Lipodystrophies associated with various syndromes with multiple clinical defects have also been identified. Most prominent among them are syndromes of mandibu-loacral dysplasia (MAD) and SHORT, an acronym for short stature, hyperextensibility ofjoints and/or inguinal hernia, ocular depression, Reiger anomaly, and teething delays. Although two genetic loci, LMNA (42) and ZMPSTE24 (7) have been identified in MAD, identification of a genetic derangement for SHORT syndrome remains lacking.

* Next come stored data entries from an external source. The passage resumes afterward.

-- ==== Sys2Proof/Machine/RegMap.lean ====
section
/-! DEFINITION. The register map of BAR0 (R788, R789 and the register tables of every chapter): one descriptor for each
register word with the access type of its bits (R11) and its reset value, one named field for each field of a table, and
one descriptor for each counter with the place of its read shadow (R17) and the STATS_SNAP that copies it. -/

namespace Sys2Proof.Machine

/-- The words of one register name: `n` instances `stride` bytes apart, each holding `m` words `sub` bytes apart. The masks
give the bits of each access type of R11; bits in no mask are reserved or RO. -/
structure RegDesc where
  name : String
  rule : Nat
  base : Nat
  stride : Nat
  n : Nat
  sub : Nat
  m : Nat
  rw : Nat
  w1c : Nat
  sc : Nat
  tx : Nat
  wo : Nat
  reset : Nat
  deriving DecidableEq, Repr

/-- One field of a register word; instance `i`, word `j` of it lies at `base + stride * i + sub * j`, bits `[lo + width - 1 : lo]`. -/
structure Field where
  base : Nat
  stride : Nat
  sub : Nat
  lo : Nat
  width : Nat
  deriving DecidableEq, Repr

Worldwide, only 40 patients with MAD, an autosomal-recessive disorder, have been observed so far. The characteristic features of this syndrome include postnatal resorption of bone in the mandible, clavicles, and terminal phalanges (acro-osteolysis) in addition to AT loss, suggesting a common genetic or metabolic defect affecting both the skeleton and AT (43). In addition, these patients also have short stature, delayed closure of cranial sutures, joint contractures, mottled skin pigmentation, and, more important, features of premature aging.

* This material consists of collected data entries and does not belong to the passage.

/-- The receive line (R149, R160–R174): the step of a line-wide acquisition (0 none), its start, the furthest step, whether it is a full one, the
dispersion that the line acquisition found (ps/nm), the frames in a row above LOS_THR, the multiframes since the figures were updated. -/
structure RxState where
  furrows : Tab FurrowRx := []
  step : Nat := 0
  stepAt : Nat := 0
  t0 : Nat := 0
  full : Bool := false
  cd : Int := 0
  aboveRun : Nat := 0
  mfCount : Nat := 0
  deriving DecidableEq, Repr

/-- A grant (R212): the upstream multiframe, TYPE, LEAF, FURROW, START and LEN. -/
structure Grant where
  mf : Nat
  type : Nat
  leaf : Nat
  furrow : Nat
  start : Nat
  len : Nat
  deriving DecidableEq, Repr

/-- A preamble detection on a furrow: the upstream multiframe in which the burst began, the arrival of its first preamble symbol from the grid start
(symbols), its power (0.1 dB), its AFC estimate (MHz), the elapsed time of the detection. -/
structure Detection where
  mf : Nat
  pos : Int
  power : Int
  afc : Int
  at_ : Nat
  deriving DecidableEq, Repr

/-- An accepted burst in the main path: TYPE, leaf (0xFFFF where a survey burst gave no entry), its codewords and how many are still to be decoded,
whether one was uncorrectable, the arrival error e (1/16 symbol), RSSI, the taps and the dispersion (10 ps/nm) that the equaliser and the bulk
stage started from (R221). -/
structure Accepted where
  type : Nat
  leaf : Nat
  cw : Nat
  left : Nat
  bad : Bool := false
  e : Int
  rssi : Int
  seed : List Byte := []
  cd : Int := 0
  deriving DecidableEq, Repr

/-- What a burst that has left the main path leaves until its last codeword is decoded; of one that ended there, its final taps and residual
dispersion (10 ps/nm). -/
structure BurstTail where
  acc : Accepted
  final : Option (List Byte × Int) := none
  deriving DecidableEq, Repr

/-- The burst receiver of one shared furrow (R216–R224): main path, the RSSI of the burst there once its header has been judged, whether it has
been, the accepted burst, the shadow's detection, the bursts that have left with codewords still in the decoder, oldest first. -/
structure BurstPath where
  main : Option Detection := none
  rssi : Option Int := none
  judged : Bool := false
  acc : Option Accepted := none
  shadow : Option Detection := none
  tails : List BurstTail := []
  deriving DecidableEq, Repr

/-- A leaf table entry beyond its registers: provisioned by the host, CD_HINT (10 ps/nm), the equaliser seed (144 bytes, none: identity) and
when it was written back, ranging grants missed in a row, the multiframes at which ROGUE rose, whether a host lockout holds (R371), the
multiframes for which LEAF_ASSIGN is still repeated, the code of the host's switch that waits for the boundary (0 none; 0xD and 0x7 in, 0x6 and 0xF
out). -/
structure LeafInfo where
  provisioned : Bool := false
  cdHint : Int := 0
  seed : Option (List Byte) := none
  seedAt : Nat := 0
  rangeMisses : Nat := 0
  rogues : List Nat := []
  lockout : Bool := false
  assignLeft : Nat := 0
  switch_ : Nat := 0
  /-- The group whose survey furrow heard the leaf. -/
  group : Nat := 0
  /-- A switch-in waits for its ranging burst (R237). -/
  awaiting : Bool := false
  /-- Multiframe of the last ranging grant of a RANGED leaf. -/
  lastRange : Option Nat := none
  deriving DecidableEq, Repr

/-- The hub's burst receiver and leaf management (R199–R237). -/
structure BurstState where
  paths : Tab BurstPath := []
  leaves : Tab LeafInfo := []
  /-- Grants sent whose bursts have not been judged yet. -/
  grants : List Grant := []
  /-- The map built for the next downstream multiframe, if it is ready. -/
  built : Option (List Grant) := none
  /-- The map sent in the present multiframe. -/
  sent : List Grant := []
  /-- TYPE 2 grants deferred to the next map (leaf numbers). -/
  deferred : List Nat := []
  /-- Multiframes since the last survey window. -/
  sinceSurvey : Nat := 0
  /-- The multiframe whose map has been sent. -/
  mapFor : Option Nat := none
  /-- Survey windows whose quiet interval has not passed. -/
  windows : List Grant := []
  /-- Management messages that wait, and those sent in the present multiframe, by group. -/
  mgmt : Tab (List (List Byte)) := []
  mgmtSent : Tab (List (List Byte)) := []
  deriving DecidableEq, Repr

/-- A symbol as its levels XI, XQ, YI and YQ and the mean energy of its constellation at those levels, for each polarisation, in 1/64: a level l
stands for the amplitude l × 8/√energy, so that the mean energy of a symbol is 1 (R255). -/
structure Sym where
  xi : Int
  xq : Int
  yi : Int
  yq : Int
  energy : Nat := 128
  deriving DecidableEq, Repr

/-- A burst that the leaf has sent (R207, R275–R277): its grant, the back-off slot, the elapsed time at which its first symbol leaves, in
1/(8 × furrow rate in MBd) of the clock's unit, the centre of its furrow in 5 kHz, header and symbols, the elapsed times from which and to which TX_GATE
is on. -/
structure SentBurst where
  grant : Grant
  slot : Nat
  start : Int
  centre : Int
  header : BitVec 128
  symbols : List Sym
  gate : Int × Int
  deriving DecidableEq, Repr

/-- The device as a leaf (R226–R238, R275–R279): grants held for upstream multiframes, updates that wait for theirs (upstream multiframe,
EQD, FREQ_CORR), windows to let pass and the multiframe of the last survey burst, the last multiframe with a grant that names it, GUARD_NS of the
last SURVEY_PARAMS, the furrows on which it is granted bursts, the last burst sent, a multiframe and the elapsed time of the leaf's boundary of it. -/
structure LeafSelf where
  grants : List Grant := []
  updates : List (Nat × Option Nat × Option Int) := []
  waitWindows : Nat := 0
  surveyedAt : Option Nat := none
  lastNamed : Nat := 0
  guardNs : Option Nat := none
  burstMask : Nat := 0
  sent : Option SentBurst := none
  seq : Nat := 0
  boundary : Option (Nat × Nat) := none
  deriving DecidableEq, Repr

/-- A level measurement that the hub runs on a leaf (R270): its mailbox, the leaf, the bursts asked for, its start, the bursts used, and for XI, XQ, YI
and YQ the sums of their means m_0 and m_1. -/
structure LevelMeasure where
  mb : Nat
  leaf : Nat
  n : Nat
  start : Nat
  used : Nat := 0
  sums : List (Nat × Nat) := [(0, 0), (0, 0), (0, 0), (0, 0)]
  deriving DecidableEq, Repr

/-- The transmit chain of a furrow (R297–R308, R339–R347): the scrambler, the rate and cycle index of the next codeword, scrambled Flume bits that wait for their
codeword, coded bits that wait for the mapper, the multiframes whose symbols wait (symbols and entropy), the coded bits ahead of the first codeword of
a new rate, the Flume frame sent last, before scrambling, the multiframe mapped last; in an interoperability mode what its coding keeps from frame to frame
(R261). -/
structure TxLine where
  scrambler : Nat := 0x7FFFFFFF
  sel : Nat := 0
  cycle : Nat := 0
  flume : List Bool := []
  coded : List Bool := []
  waiting : List (Nat × Nat) := []
  change : Option Nat := none
  frame : List Bool := []
  symbols : List Sym := []
  interop : Option (List Bool) := none
  deriving DecidableEq, Repr

/-- Transmit processing beyond its registers (R252–R296): the host's squelch, the line PLL out of lock, the confirmed entropy switch of a
furrow as (entropy, switch multiframe mod 256) (R263), the level measurement that runs. -/
structure TxState where
  hostSquelch : Bool := false
  pllLost : Bool := false
  switches : Tab (Option (Nat × Nat)) := []
  measure : Option LevelMeasure := none
  /-- The request of the last stream with REQ, by furrow (R350). -/
  lastReq : Tab (Option (Nat × Nat)) := []
  /-- The chain of each furrow that sends frames. -/
  lines : Tab (Option TxLine) := []
  /-- The scale of the DAC streams in 2⁻¹⁶ LSB for a furrow of mean energy 1 (R267). -/
  scale : Nat := 0
  /-- The words of the four DACs in the last local frame, DAC by DAC (R274). -/
  words : List (List Int) := []
  /-- When the host last cleared TXS_EVENTS.CLIP (R274). -/
  clipCleared : Nat := 0
  deriving DecidableEq, Repr

/-- The decoder of a furrow beyond its registers (R311–R324): in a hunt the next offset to screen (coded bits), the offsets that passed screening and
wait for confirmation, the cycle index of a first clean codeword; after a change of rate, that the next codeword has index 0; the
uncorrectable codewords in a row; of the present multiframe the uncorrectable ones and whether CW_LOCK was 0; clean multiframes in a row; update
periods in a row above and at or below FEC_DEG_THR; of the present update period codewords, bits corrected, an uncorrectable one; the bits
that the last codeword delivered (of a continuous codeword its Flume bits, still scrambled; of a burst codeword its payload bits) and whether they
carry the uncorrectable mark (R318). -/
structure FecFurrow where
  next : Nat := 0
  batch : List Nat := []
  confirm : Option Nat := none
  restart : Bool := true
  badRun : Nat := 0
  mfBad : Nat := 0
  broken : Bool := true
  clean : Nat := 0
  degUp : Nat := 0
  degDown : Nat := 0
  perCw : Nat := 0
  perBits : Nat := 0
  perBad : Bool := false
  out : List Bool := []
  outMarked : Bool := false
  deriving DecidableEq, Repr


/-- A frame alignment candidate (R355): its FN, where its next FAW is due, its hits, where its last FAW began and the J
of its label. -/
structure Cand where
  fn : Nat
  next : Nat
  hits : Nat := 0
  last : Nat := 0
  j : Nat := 0
  deriving DecidableEq, Repr

/-- The deframer of a furrow beyond its registers (R355–R359): candidates, bits hunted so far, FAWs failed in a row, frames in a row with J
uncertain, since when OOF and SYNC have held, streams in a row with and without BDI. -/
structure FrmFurrow where
  cands : List Cand := []
  pos : Nat := 0
  failRun : Nat := 0
  uncertain : Nat := 0
  oofSince : Nat := 0
  syncSince : Nat := 0
  bdiRun : Nat := 0
  bdiClear : Nat := 0
  deriving DecidableEq, Repr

Two patterns of lipodystrophy have been described in patients with MAD (43). Type A pattern is characterized by partial loss of subcutaneous AT from the extremities, with normal or excess fat over the face and neck. This pattern is similar to the fat loss seen in FPLD patients and, not surprisingly, LMNA mutations have been described in MAD patients with Type A lipodystrophy (42). Type B pattern involves a more generalized loss of subcutaneous fat; these patients have compound, heterozygous mutations in ZMPSTE24, a gene encoding a zinc metalloproteinase, a microsomal protein, that is essential in post-translational modification of prelamin A (7). The detrimental effects of ZMPSTE24 mutations may be caused by either accumulation of prenylated prelamin A or lack of mature lamin A. Some MAD patients have no mutations in either LMNA or ZMPSTE24, suggesting additional, as yet unmapped, loci.
The genetic locus for SHORT and some of the neonatal progeroid syndromes has not been identified. The changes in body AT distribution are also not well defined, mainly because of the rarity of these syndromes. Patients with the autosomal dominant form of SHORT syndrome are described to have lipodystrophy affecting only the face, gluteal region, and elbows (44). Patients with neonatal progeroid syndrome have been described to have generalized lipodystrophy, with sparing of fat over the sacral and gluteal areas (45). There have been no reports of either skinfold measurements or MRI studies in patients with these rare syndromes.